Changing strings at the beginning of a large file

Hi !
I have large CSV/TSV tables and I want to change some column names using a Julia program.
I think that loading these large tables into DataFrames will consume a lot or RAM and be slow as well.

My idea was to use readdlm()/writedlm() on each line of the file, but I think this is not very efficient to read and then rewrite each file line, because 99% of the file is unchanged.

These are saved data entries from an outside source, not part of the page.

/-- The RSQ takes the fault of the move `m` in RUNNING or STOPPING: the move's point fails, the run is STOPPING, and a drain begins
that returns a CAPTURED point (R23, R43, R45, R87). A second fault of one move is not reported. That the group and its phase stand
until the collection, also where the point was the group's last member, is the model's choice (log 43). -/
def Blocks.FaultReported (b b' : Blocks) (m : Move) : Prop :=
  let r := match m.seq with
    | none => b.rsq
    | some q => b.rsq.failsOnAxis q
  let r := { r with run := .stopping, draining := true }
  (m.faultMark = true →
      b'.rsq.run = b.rsq.run ∧ b'.rsq.draining = b.rsq.draining ∧ b'.rsq.resultQueue = b.rsq.resultQueue)
    ∧ (m.faultMark = false → b.rsq.run = .running ∨ b.rsq.run = .stopping → (b.phase = .resetting → b.rsq.draining = true) →
        (b.rsq.draining = true ∨ r.now = none →
            b'.rsq = r
              ∧ (b.rpu.Ok → m.seq ≠ none → b'.rpu.counters[Counter.pointsFailed.index]
                  = min 65535 (b.rpu.counters[Counter.pointsFailed.index] + 1)))
          ∧ ∀ q v, b.rsq.draining = false → r.now = some { seq := q, cond := .captured v } → r.group ≠ none →
              r.next.map (·.seq) ≠ some q → r.last.map (·.seq) ≠ some q → q ∉ r.groupList →
                b'.rsq = { r with
                  now := none
                  groupList := ((r.group.map (·.order)).getD []).filter fun k => k = q ∨ k ∈ r.groupList
                  points := r.pointsWith q fun p => { p with progress := { p.progress with state := .indented } } })

/-- An axis of the driven move `m` faults: `b` has that axis already unknown and FAULTED in `m`. The fault mark is set, every other
axis that moves is sent its stop command, an INDEXING turret runs on, and the fault is reported (R86, R87). -/
def Blocks.TakesMoveFault (b b' : Blocks) (e : Site) (m : Move) : Prop :=
  b'.adu.memory = b.adu.memory ∧ b'.adu.turret = b.adu.turret ∧ b'.adu.gap = b.adu.gap
    ∧ (∀ l, b'.adu.axis l = if (m.goal l).any (fun g => g.progress.stoppable) then
        { b.adu.axis l with timer := some e.now, cmd := some .stop } else b.adu.axis l)
    ∧ ∃ k, b'.adu.move = some k ∧ k.faultMark = true
        ∧ (∀ l, k.goal l = (m.goal l).map fun g =>
            { g with progress := if g.progress.stoppable then .stopping else g.progress })
        ∧ k.turret = m.turret.map (fun g => { g with
            progress := if g.progress.stoppable then (if b.adu.turret.isIndexing then .stopping else .stopped)
              else g.progress })
        ∧ ((∀ n, b.rsq.now = some n → n.cond ≠ .indenting ∧ n.cond ≠ .capturing) →
            b.MotionFollows b' e m k ∧ b.FaultReported b' m)

/-- The turret faults in a move: UNKNOWN, its drive withdrawn, TURRETFAULT raised, FAULTED in the move (R79, R87). `a` is the axis unit
with the event's capture in place. -/
def Blocks.TurretFaults (b b' : Blocks) (e : Site) (a : Adu) (m : Move) (g : TurretGoal) : Prop :=
  let m' := { m with turret := some { g with progress := .faulted } }
  b'.rpu.isSet .turretFault = true ∧ b'.adu.indexStamp = a.indexStamp ∧ b'.adu.indexHome = a.indexHome
    ∧ Blocks.TakesMoveFault { b with adu := { a with turret := .unknown, gap := none, move := some m' } } b' e m'

/-- The turret is UNKNOWN with its fault raised, and nothing of the axis unit is otherwise changed from `a` (R88). -/
def Blocks.LosesTurret (b b' : Blocks) (e : Site) (a : Adu) : Prop :=
  b'.rpu.isSet .turretFault = true ∧ b'.adu.turret = .unknown ∧ b'.adu.gap = none ∧ b'.adu.indexStamp = a.indexStamp
    ∧ b'.adu.indexHome = a.indexHome ∧ b'.adu.memory = a.memory ∧ (∀ l, b'.adu.axis l = a.axis l)
    ∧ (b.rsq.moveInFlight ≠ none →
        b'.adu = { a with turret := .unknown, gap := none } ∧ b'.ldu = b.ldu ∧ b'.egu = b.egu)
    ∧ (b.Waits → b.LinesOk →
        Blocks.FlowsTo { b with
          adu := { a with turret := .unknown, gap := none }
          rpu := b.rpu.raised e.cfg.bench.enables .turretFault } b')

/-- The index of a phase move starts: from AT by the shorter way, homing from UNKNOWN, ARRIVED at once when the turret stands at its
target (R76, R77, R78). -/
def Adu.IndexStarts (a a' : Adu) (now : Stamp) (g : TurretGoal) : Prop :=
  (∀ c, a.turret = .at c → c ≠ g.target →
      a'.turret = .indexing (some c) (if (g.target.val + 6 - c.val) % 6 ≤ 3 then .forward else .reverse)
        ∧ a'.gap = some now ∧ a'.move.bind (·.turret) = some g)
    ∧ (a.turret = .at g.target →
        a'.turret = a.turret ∧ a'.gap = a.gap ∧ a'.move.bind (·.turret) = some { g with progress := .arrived })
    ∧ (a.turret = .unknown →
        a'.turret = .indexing none .forward ∧ a'.gap = some now ∧ a'.homingCount = 0
          ∧ a'.move.bind (·.turret) = some { g with progress := .homing })

/-- A focus step of the capture `c` of `q` fails: the focus is unknown, the capture ends and gives back its bank and QUIET, the
point is FAILED with AXISFAULT, and the run drains: to its end at once when the gauge is empty (R23, R45, R84, R122). -/
def Blocks.StepFails (b b' : Blocks) (q : Seq) (k : BankId) : Prop :=
  let r := { b.rsq.failsOnAxis q with run := .stopping, draining := true }
  b'.adu = { b.adu with step := none, f := { b.adu.f with known := false, timer := none } }
    ∧ b'.ldu = b.ldu ∧ b'.bcu.own = .idle ∧ b'.bcu.claims = []
    ∧ b'.bcu.peers = b.bcu.peers ∧ b'.bcu.benchQueue = b.bcu.benchQueue
    ∧ (b.ggu ≠ none ∨ b.phase ≠ .resetting → b'.rpu.isSet .focusFault = true ∧ b'.egu = { b.egu with search := none }
        ∧ b'.riu = b.riu.gaveUp k
        ∧ (b.rpu.Ok → b'.rpu.counters[Counter.pointsFailed.index]
            = min 65535 (b.rpu.counters[Counter.pointsFailed.index] + 1)))
    ∧ (b.ggu ≠ none → b'.rsq = r ∧ b'.ggu = b.ggu ∧ b'.phase = b.phase)
    ∧ (b.ggu = none → b.Stops b' r)

/-! ### The pipeline as a whole (R4 to R11, R27, R115) -/

/-- The seqs of the points that a list or a slot of the sequencer holds (R10). -/
def Rsq.places (r : Rsq) : List Seq :=
  r.orderList ++ r.groupList ++ (r.next.map (·.seq)).toList ++ (r.now.map (·.seq)).toList ++ (r.last.map (·.seq)).toList

/-- The record of `p` stands where its state says, and has the parts its state says (R4, R5, R7, R10, R11). -/
def Rsq.RecordOk (r : Rsq) (p : Point) : Prop :=
  let q := p.plan.seq
  let st := p.progress.state
  (st = .waiting ∨ st = .indented → q ∈ r.orderList ++ r.groupList ++ (r.next.map (·.seq)).toList)
    ∧ (st = .indenting → ∃ n ∈ r.now, n.seq = q ∧ n.cond = .indenting)
    ∧ (st = .viewing → ∃ n ∈ r.now, n.seq = q ∧ n.cond ≠ .indenting)
    ∧ (st = .measuring → ∃ l ∈ r.last, l.seq = q)
    ∧ (st = .done ∨ st = .failed ∨ st = .cancelled → q ∉ r.places)
    ∧ (p.progress.reason.isSome = true ↔ st = .failed ∨ st = .cancelled)
    ∧ (p.result.isSome = true ↔ st = .done)
    ∧ (st = .waiting ∨ st = .indenting → p.indent = none)
    ∧ (st = .indented ∨ st = .viewing ∨ st = .measuring ∨ st = .done → p.indent.isSome = true)
    ∧ (q ∈ r.resultQueue → st = .done ∨ st = .failed ∨ st = .cancelled)

/-- The Point Table keyed, every open record in exactly one place, every place and every queued RESULT a record's (R2, R8 to R11). -/
def Rsq.RecordsOk (r : Rsq) : Prop :=
  r.TableOk ∧ r.places.Nodup ∧ r.resultQueue.Nodup
    ∧ (∀ q ∈ r.places ++ r.resultQueue, ∃ p ∈ r.points, p.plan.seq = q) ∧ ∀ p ∈ r.points, r.RecordOk p

/-- The group in progress: at most 8 members that share their tools, none of them in the Order List, and every other place one of
theirs; what each phase of it admits; a run goes exactly while a group is in progress (R9, R12, R27, R29, R32, R37). In a drain
the group stands until the collection, though its last member may have ended before: the model's choice (log 43). -/
def Rsq.GroupOk (r : Rsq) : Prop :=
  (r.group.isSome = true ↔ r.phase.isSome = true)
    ∧ (r.group.isSome = true ↔ r.run = .running ∨ r.run = .stopping)
    ∧ (r.group = none → r.groupList = [] ∧ r.next = none ∧ r.now = none ∧ r.last = none ∧ r.moveInFlight = none
        ∧ r.draining = false)
    ∧ (∀ g ∈ r.group, g.order ≠ [] ∧ g.order.length ≤ 8 ∧ g.order.Nodup
        ∧ (∀ q ∈ g.order, q ∉ r.orderList
            ∧ ∃ p ∈ r.points, p.plan.seq = q ∧ p.plan.indenter = g.indenter ∧ p.plan.objective = g.objective)
        ∧ ∀ q ∈ r.places, q ∉ r.orderList → q ∈ g.order)
    ∧ (r.phase = some .indent → r.last = none ∧ (∀ n ∈ r.now, n.cond = .indenting)
        ∧ ∀ n ∈ r.next, r.stateOf n.seq = some .waiting)
    ∧ (r.phase = some .view → (∀ n ∈ r.now, n.cond ≠ .indenting)
        ∧ (∀ n ∈ r.next, r.stateOf n.seq = some .indented) ∧ ∀ q ∈ r.groupList, r.stateOf q = some .indented)
    ∧ (∀ n ∈ r.next, n.cond = .travelling → r.moveInFlight = some (.point n.seq) ∨ r.draining = true)
    ∧ (r.draining = true → ∀ n ∈ r.now, n.cond = .indenting ∨ n.cond = .capturing)
    ∧ (r.stageAt.isSome = true → r.moveInFlight = none)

To extend the discussion, when one want to modify a file at the very beginning or at a very specific position, is there a way to copy efficiently a large block of text that is unchanged ? Or the only possibility is to parse the file line by line ? In that case, is readdlm()/writedlm() the best solution for text file ?
Thanks for your comments ! :wink:

You can directly write at any position in a file using open, write, seek, close.
You find the needed functions in
https://docs.julialang.org/en/v1.7/base/io-network/#General-I/O

@oheil thank you very much for your answer. I did a toy program to test :slight_smile:
I have a simple table in “file.csv”

id	column1	column2	column3
row1	1	2	3
row2	4	5	6
row3	7	8	9

I want to replace “column” by “col”

io = open("file.csv", "r+")

# find the first tabulation
i = 1
while read(io, Char) != '\t'
    seek(io,i)
    i+=1
end
println(i) # 3

# find the first newline
i = 1
while read(io, Char) != '\n'
    seek(io,i)
    i+=1
end

println(i) # 27

# postion writing after the first tabulation
seek(io,3)
# write the new line
write(io, "col1\tcol2\tcol3")

close(io)

The result of this program is

id	col1	col2	col32	column3
row1	1	2	3
row2	4	5	6
row3	7	8	9

because my modification is shorter than the original one. I did not find a way to remove characters, how is it possible ?

That’s not possible, but you could overwrite the remaining characters with space. But this is of course not a general solution, just something you can do in your special example, which wouldn’t harm the later interpretation of the files content as a table.

@oheil thank you !
Indeed if I do

spaces = repeat(" ",9)
write(io, "col1\tcol2\tcol3$spaces")

I obtain

id	col1	col2	col3         
row1	1	2	3
row2	4	5	6
row3	7	8	9

But the name of the last column is not “col3”, it is "col3 " followed by 9 spaces. I suppose that it is an unavoidable limitation to keep in mind.

This can be improved in various ways, but if you don’t have any extreme requirements it should work just fine.

open(outfilename, "w") do output
    open(infilename, "r") do input
        header = readline(input, keep = true)
        # ...transform header...
        write(output, header)
        for line in eachline(input, keep = true)
            write(output, line)
        end
    end
end

Yes, that’s unavoidable.
But typically the software, which reads the data in, does a trim on the column names, so at the end, the column name should result in “col3” w/o the spaces. If you are in control of this even better, because that’s what you should do, when reading in data: always trim (remove leading and trailing spaces) from the data fields. At least when we are talking about data analysis.

It’s actually about to avoid exactly this, because of large files with only small changes.

@GunnarFarneback, Your solution is similar to what I was about to do :slight_smile:

Yes, my idea, in this post, was to avoid a “waste of energy” by reading/writing many lines without any changes :wink:

If you have the space you need for rearranging the header line that’s fine. Otherwise there’s a big difference between reading everything at once into memory or just a line at a time. But if you want to improve on that I would do

open(outfilename, "w") do output
    open(infilename, "r") do input
        header = readline(input, keep = true)
        # ...transform header...
        write(output, header)
        while !eof(input)
            write(output, read(input, blocksize))
        end
    end
end

where you can tune blocksize depending on how much memory you want to handle at once and the characteristics of your file system.

Personally I wouldn’t bother with doing an in-place header change unless the file was gigantic, but in that case I just wouldn’t change it at all. Things like a column name with unexpected space padding will always come back to bite you at a later time.

1 Like

@GunnarFarneback thank you for your comment, the option to tune blocksize is interesting.

You could process the whole header line also as follows:

open(file, "r+") do io
    str1 = readline(io) 
    str2 = replace(str1,"column" => "col")
    str2 = rpad(str2, length(str1)-2) * "\n"
    seekstart(io)
    write(io, str2)
end

@rafael.guerra Thank you for this elegant solution :wink:

I realize the limitations of modifying a file without rewriting it since it is not possible to insert/remove characters. It is an interesting possibility when the number of characters modified is exactly the same than the original characters.